2026-04-26 –, Track 1
In 2026, we saw a sharp increase in large-scale, professional, and highly sophisticated software supply chain attacks. The Aikido Security research team was the first to uncover multiple major incidents, including the Shai-Hulud self-propagating worm, the largest mass compromise of npm packages involving debug and chalk, and even the compromise of an official XRP cryptocurrency SDK. These weren’t isolated mistakes; they signaled a fundamental shift in how supply chain attacks are designed and scaled. In this talk, we break down what these real-world discoveries revealed about modern attacker tradecraft: how worms spread, why tokens are the real target, and how trust is systematically exploited across registries, repositories, IDE extensions, and CI pipelines. Together, these cases show how supply chain attacks have become industrialized, and why the ecosystem is struggling to keep up.
In 2026, software supply chain attacks grew dramatically in scale and sophistication.

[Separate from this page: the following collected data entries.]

/-- The read commands: each is answered DONE with its reply fields, or with the result its rule names, and changes nothing
but the intake and the reply. That a command with a bad section or mode is served by every row of its command is log 6, that
all blocks are read at one moment is log 32. That a GUEST_READ in mode EXACT of a credential of 0 or all-ones is answered
BAD_VALUE in NIGHT and CHECKING too is log 37, that a COUNTS_READ with index and count both out of range is answered BAD_INDEX
is log 38.
R60, R74, R188, R189, R202, R203: the codes, the widths and the order of the items of the read replies. -/
def Obligations.ReadCommandsAnswered : Prop :=
  (∀ (e : MgmtEntry) (rest : List MgmtEntry) (s : State), mgmtHead s e rest →
     let s1 : State := { s with mgmtIntake := rest }
     let done (code : Nat) (fields : List Byte) : State :=
       mgmtFinish [mgmtReply e code { result := .done, fields := fields }] s1
     let only (code : Nat) (x : MgmtResult) : State := mgmtFinish [mgmtReply e code { result := x }] s1
     (∀ i, e.command = .statusRead 1 i → exec .statusReadPart s = .next (done 0x01 (partStatus s1))) ∧
     (∀ r : Ride, e.command = .statusRead 2 r.val → exec .statusReadRide s = .next (done 0x01 (rideStatus s1 r))) ∧
     (∀ i, 48 ≤ i → e.command = .statusRead 2 i → exec .statusReadRide s = .next (only 0x01 .badIndex)) ∧
     (∀ b : BoardIx, e.command = .statusRead 3 b.val → exec .statusReadBoard s = .next (done 0x01 (boardStatus s1 b))) ∧
     (∀ i, 64 ≤ i → e.command = .statusRead 3 i → exec .statusReadBoard s = .next (only 0x01 .badIndex)) ∧
     (∀ sect i, sect ∉ [1, 2, 3] → e.command = .statusRead sect i →
       exec .statusReadPart s = .next (only 0x01 .badValue) ∧ exec .statusReadRide s = .next (only 0x01 .badValue) ∧
         exec .statusReadBoard s = .next (only 0x01 .badValue)) ∧
     (∀ table index fields t x, e.command = .tableRead table index fields → tableOf table = some t →
       entryAt t index = some x → (∀ n ∈ fields, 1 ≤ n ∧ n ≤ lastField t) → fields.Nodup →
       exec .tableRead s = .next (done 0x02 ((if fields = [] then (List.range (lastField t)).map (· + 1) else fields).flatMap
         fun n => enc1 n ++ enc2 (readField s1 x n)))) ∧
     (∀ table index fields, e.command = .tableRead table index fields →
       (table ∉ [1, 2, 3, 4, 5] → exec .tableRead s = .next (only 0x02 .badValue)) ∧
       ∀ t, tableOf table = some t →
         (entryAt t index = none → exec .tableRead s = .next (only 0x02 .badIndex)) ∧
         (∀ x, entryAt t index = some x → (∃ n ∈ fields, n = 0 ∨ lastField t < n) ∨ ¬fields.Nodup →
           exec .tableRead s = .next (only 0x02 .badValue))) ∧
     (∀ first count, e.command = .countsRead first count → first ≤ 47 → 1 ≤ count → count ≤ 48 →
       exec .countsRead s = .next (done 0x0D (enc1 (min count (48 - first)) ++
         (((indices 48).drop first).take count).flatMap (countBytes s1)))) ∧
     (∀ first count, e.command = .countsRead first count → 47 < first →
       exec .countsRead s = .next (only 0x0D .badIndex)) ∧
     (∀ first count, e.command = .countsRead first count → first ≤ 47 → count = 0 ∨ 48 < count →
       exec .countsRead s = .next (only 0x0D .badValue)) ∧
     (∀ (r : Ride) first count, e.command = .calendarRead r.val first count → 1 ≤ count → count ≤ 96 →
       (inDay s.day.phase = false ∨ rideState s r = .off → exec .calendarRead s = .next (only 0x0E .notFound)) ∧
       (inDay s.day.phase = true → rideState s r ≠ .off →
         (first < (look s.calendar.windows r).length →
           exec .calendarRead s = .next (done 0x0E (calendarBytes s1 r first count))) ∧
         ((look s.calendar.windows r).length ≤ first → exec .calendarRead s = .next (only 0x0E .badIndex)))) ∧
     (∀ ride first count, e.command = .calendarRead ride first count →
       (48 ≤ ride → exec .calendarRead s = .next (only 0x0E .badIndex)) ∧
       (ride < 48 → count = 0 ∨ 96 < count → exec .calendarRead s = .next (only 0x0E .badValue))) ∧
     (∀ mode c, e.command = .guestRead mode c → mode ≠ 1 → mode ≠ 2 →
       exec .guestReadExact s = .next (only 0x0F .badValue) ∧ exec .guestReadNext s = .next (only 0x0F .badValue)) ∧
     (∀ c g, e.command = .guestRead 1 c → validCredential c = true → guestOf c s.guests = some g →
       exec .guestReadExact s = .next (done 0x0F (guestBytes s1 g))) ∧
     (∀ c, e.command = .guestRead 1 c → validCredential c = true → guestOf c s.guests = none →
       exec .guestReadExact s = .next (only 0x0F .notFound)) ∧
     (∀ c, e.command = .guestRead 1 c → validCredential c = false →
       exec .guestReadExact s = .next (only 0x0F .badValue)) ∧
     (∀ c before g after, e.command = .guestRead 2 c → s.guests = before ++ g :: after →
       (∀ x ∈ before, x.credential.toNat ≤ c.toNat) → c.toNat < g.credential.toNat →
       exec .guestReadNext s = .next (done 0x0F (guestBytes s1 g))) ∧
     (∀ c, e.command = .guestRead 2 c → (∀ x ∈ s.guests, x.credential.toNat ≤ c.toNat) →
       exec .guestReadNext s = .next (only 0x0F .notFound))) ∧
  (∀ s : State,
     (partStatus s).length = 49 ∧ (∀ r, (rideStatus s r).length = 47) ∧ (∀ b, (boardStatus s b).length = 3) ∧
     (∀ first count, (countsBytes s first count).length = 1 + 43 * min count (48 - first)) ∧
     (∀ r first count, (calendarBytes s r first count).length =
       1 + 23 * min count ((look s.calendar.windows r).length - first) + 6) ∧
     (∀ g : Guest, (guestBytes s g).length = 7 + 13 * g.passes.length + 3) ∧
     (∀ x, (removedBytes x).length = 4) ∧
     ∀ t x fields, (fieldBytes s t x fields).length = 3 * (if fields = [] then lastField t else fields.length)) ∧
  (∀ s : State,
     let mask := ((indices 48).map fun r => if 0 < look s.walker.displacing r then 2 ^ r.val else 0).sum
     let d := s.day
     partStatus s = laidOut ([(1, phaseCode d.phase)] ++
       (match d.clock with
         | some t => [(1, t / 3600), (1, t / 60 % 60), (1, t % 60)]
         | none => [(3, 0xFFFFFF)]) ++
       [(2, s.nodeAddress.toNat), (1, outcomeCode d.check.outcome), noneOr 1 (d.check.firstCode.map checkCodeNumber),
        noneOr 1 (d.check.firstTable.map tableCode), (2, d.check.firstIndex), (1, d.check.failureCount),
        (3, s.guests.length), (1, s.engine.kiosk.length), (1, s.engine.remote.length), (1, s.engine.heldList.length),
        (1, lastQueueCode s.engine.lastQueue), (1, s.engine.run), (2, s.walker.workList.length)] ++
       (match s.walker.item with
         | some i => [(1, i.ride.val), (1, i.window), (1, workKindCode i.kind),
             (2, (windowOf s i.ride i.window).elim 0 fun w => w.holders.length)]
         | none => [(5, 0xFFFFFFFFFF)]) ++
       [(6, mask), (1, s.fieldPort.receiveBuffer.length), (1, s.fieldPort.relayQueue.length),
        (1, s.fieldPort.partQueue.length), (1, s.trunkPort.receiveBuffer.length), (1, s.trunkPort.relayQueue.length),
        (1, s.trunkPort.partQueue.length), (2, s.fieldIntake.length), (1, s.mgmtIntake.length),
        (2, s.management.flags.toNat), yesOr s.management.hold, (2, d.enableSet.toNat), (2, d.park.noticeTarget.toNat)]) ∧
     (∀ r,
       let y := look s.tallies r
       let m := look s.monitors r
       let f := (look s.rideTable r).inEffect
       rideStatus s r = laidOut ([(1, rideStateCode (look s.rides r).state), (2, (look s.rides r).credit),
         (2, y.marks.length), (2, (y.marks.map Mark.count).sum), yesOr y.saturated, (3, y.buckets.sum * 4),
         noneOr 2 (y.lastObserved.map ObservedWait.minutes), noneOr 3 (y.lastObserved.map ObservedWait.observedAt),
         (2, y.estimate)] ++ postedItems y.posted ++ attributeItems m.throughput f.throughputThreshold ++
         attributeItems m.noShow f.noshowThreshold ++ attributeItems m.mergeLoad f.mergeloadThreshold ++
         [(1, m.derate), (1, m.overbook), (1, m.throttle), (1, m.evaluations), noneOr 1 (m.lastEvaluation.map Prod.fst),
          noneOr 2 (m.lastEvaluation.map Prod.snd)] ++ postedItems (look s.heldValues r))) ∧
     (∀ b, boardStatus s b = laidOut [(1, boardModeCode (look s.boards b).mode), yesOr (look s.boards b).pending,
       yesOr (look s.boards b).deferred]) ∧
     (∀ r,
       let c := look s.management.counts r
       let m := look s.monitors r
       countBytes s r = laidOut [(1, r.val), (3, c.standbyAdmitted), (3, c.standbyRefused), (3, c.mergeAdmitted),
         (3, c.mergeRefused), (3, c.granted), (3, c.refused), (3, c.cancelled), (3, c.shifted), (3, c.flexed), (3, c.expired),
         (3, c.dispatchedRiders), (3, c.unseenBoarders), (2, m.throughput.exceedCount), (2, m.noShow.exceedCount),
         (2, m.mergeLoad.exceedCount)]) ∧
     (∀ r first count,
       let ws := ((look s.calendar.windows r).zipIdx.drop first).take count
       let fs := look s.calendar.flex r
       calendarBytes s r first count = laidOut ([(1, ws.length)] ++ (ws.flatMap fun (w, k) =>
         [(1, k), (2, w.start), (2, w.stop), (1, windowStateCode w.state), yesOr w.ended, (2, w.capacity), (2, w.limit),
          (2, w.booked), (2, w.held), (2, w.redeemed), (2, w.expired), (2, w.movedOut), (2, w.holders.length)]) ++
         [(3, fs.length), (3, (fs.map Holder.party).sum)])) ∧
     (∀ g : Guest, guestBytes s g = laidOut ([(6, g.credential.toNat), (1, g.passes.length)] ++
       (g.passes.flatMap fun p => [(1, p.ride.val), (1, p.party)] ++
         (match p.place with
           | .window k => [(1, k)]
           | .flex => [(1, 0xFF)]) ++
         [(1, p.moves), (1, originCode p.origin), (2, p.grantMinute), (2, (look s.rideTable p.ride).label.toNat)] ++
         (match p.place with
           | .window k => (windowOf s p.ride k).elim [(2, 0), (2, 0)] fun w => [(2, w.start), (2, w.stop)]
           | .flex => [(2, 0), (2, 0)])) ++
       [(3, s.guests.length)])) ∧
     (∀ x, removedBytes x = laidOut [(1, x.party), yesOr x.start.isNone, (2, x.start.getD 0)]) ∧
     ∀ n, enc1 n = bigEndian 1 n ∧ enc2 n = bigEndian 2 n) ∧
  ([.night, .checking, .preopen, .opened, .lastCall].map phaseCode = [1, 2, 3, 4, 5] ∧
   [.none, .passed, .failed, .aborted].map outcomeCode = [1, 2, 3, 4] ∧
   [.dayTimes, .profileInvalid, .profileOverrun, .rideBadProfile, .controllerDup, .labelDup, .noRide, .readerDup,
     .readerBadRide, .boardBadRange].map checkCodeNumber = [1, 2, 3, 4, 5, 6, 7, 8, 9, 10] ∧
   [.park, .profile, .ride, .reader, .board].map tableCode = [1, 2, 3, 4, 5] ∧
   [none, some .kiosk, some .remote].map lastQueueCode = [1, 2, 3] ∧ [.displace, .expire].map workKindCode = [1, 2] ∧
   [.off, .closed, .up, .suspect, .down].map rideStateCode = [1, 2, 3, 4, 5] ∧
   [.future, .redeemable, .past, .lost].map windowStateCode = [1, 2, 3, 4] ∧
   [.live, .hold, .blank].map boardModeCode = [1, 2, 3] ∧ [.kiosk, .remote].map originCode = [1, 2]) ∧
  ∀ s : State,
    let values (x : Entry) (n : Nat) : List Nat := (List.range n).map fun i => readField s x (i + 1)
    let p := s.day.park
    let yes (b : Bool) : Nat := if b then 1 else 0
    (values .park 8 = [p.passesPerGuest, p.openMinute, p.lastCallMinute, if p.arbiterMode = .fixed then 0 else 1, p.runLimit,
      p.holdLimit, p.gatewayAddress.toNat, p.noticeTarget.toNat]) ∧
    (∀ i,
      let e := look s.calendar.profiles i
      values (.profile i) 6 = [e.windowLength, e.firstStart, e.windowCount, e.lead, e.early, e.late]) ∧
    (∀ r,
      let e := look s.rideTable r
      let w := e.written
      values (.ride r) 17 = [e.label.toNat, yes e.enabled, e.controllerAddress.toNat, e.profile.val, w.hourlyCapacity,
        w.passShare, w.reserveShare, w.overbookCap, w.throttleStep, w.derateFloor, w.throughputThreshold,
        w.noshowThreshold, w.mergeloadThreshold, if e.displacePolicy = .shift then 0 else 1, e.gapLimit,
        (match e.postingCurve with
          | .exact => 1
          | .fives => 2
          | .padded => 4
          | .bands => 8), yes e.controllerRelay]) ∧
    (∀ i,
      let e := look s.readers i
      values (.reader i) 5 = [e.address.toNat, e.ride.val, if e.role = .standbyEntry then 0 else 1,
        (match e.claimMode with
          | .forward => 0
          | .observe => 1
          | .own => 2
          | .ownCopy => 3), yes e.used]) ∧
    ∀ b,
      let e := look s.boardTable b
      values (.board b) 5 = [e.address.toNat, e.firstRide, e.rideCount, e.refreshPeriod, e.alertMinutes]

The Aikido Security research team was the first to uncover several of the most impactful incidents, including the Shai-Hulud self-propagating worm, the largest mass compromise of NPM per weekly downloads (Infected packages totaling over 2 billion weekly downloads), and the backdooring of an official XRP cryptocurrency SDK. Together, these discoveries revealed that supply chain attacks are no longer isolated events, but carefully engineered campaigns designed to scale.
This talk breaks down why attackers increasingly target the software supply chain and what makes it such a powerful leverage point. We’ll examine the anatomy of modern supply chain attacks, including how attackers gain initial access to trusted packages, workflows, and extension ecosystems; how they move laterally by harvesting tokens and abusing CI/CD systems; and what their ultimate objectives are. We’ll also explore why certain ecosystems, such as package registries and IDE extensions, are especially vulnerable, why detecting malicious behavior remains so difficult, and what practical steps organizations and the broader community can take to raise the bar against these threats.
Mackenzie Jackson grew up in a traveling circus in New Zealand (yes, really) and traded juggling fire for something even more dangerous: application security. At Aikido Security, he helps developers understand how hackers actually break things. He’s a former founder and CTO, spoken in 30+ countries, hosts The Disclosure Podcast, and still insists New Zealand makes the best coffee.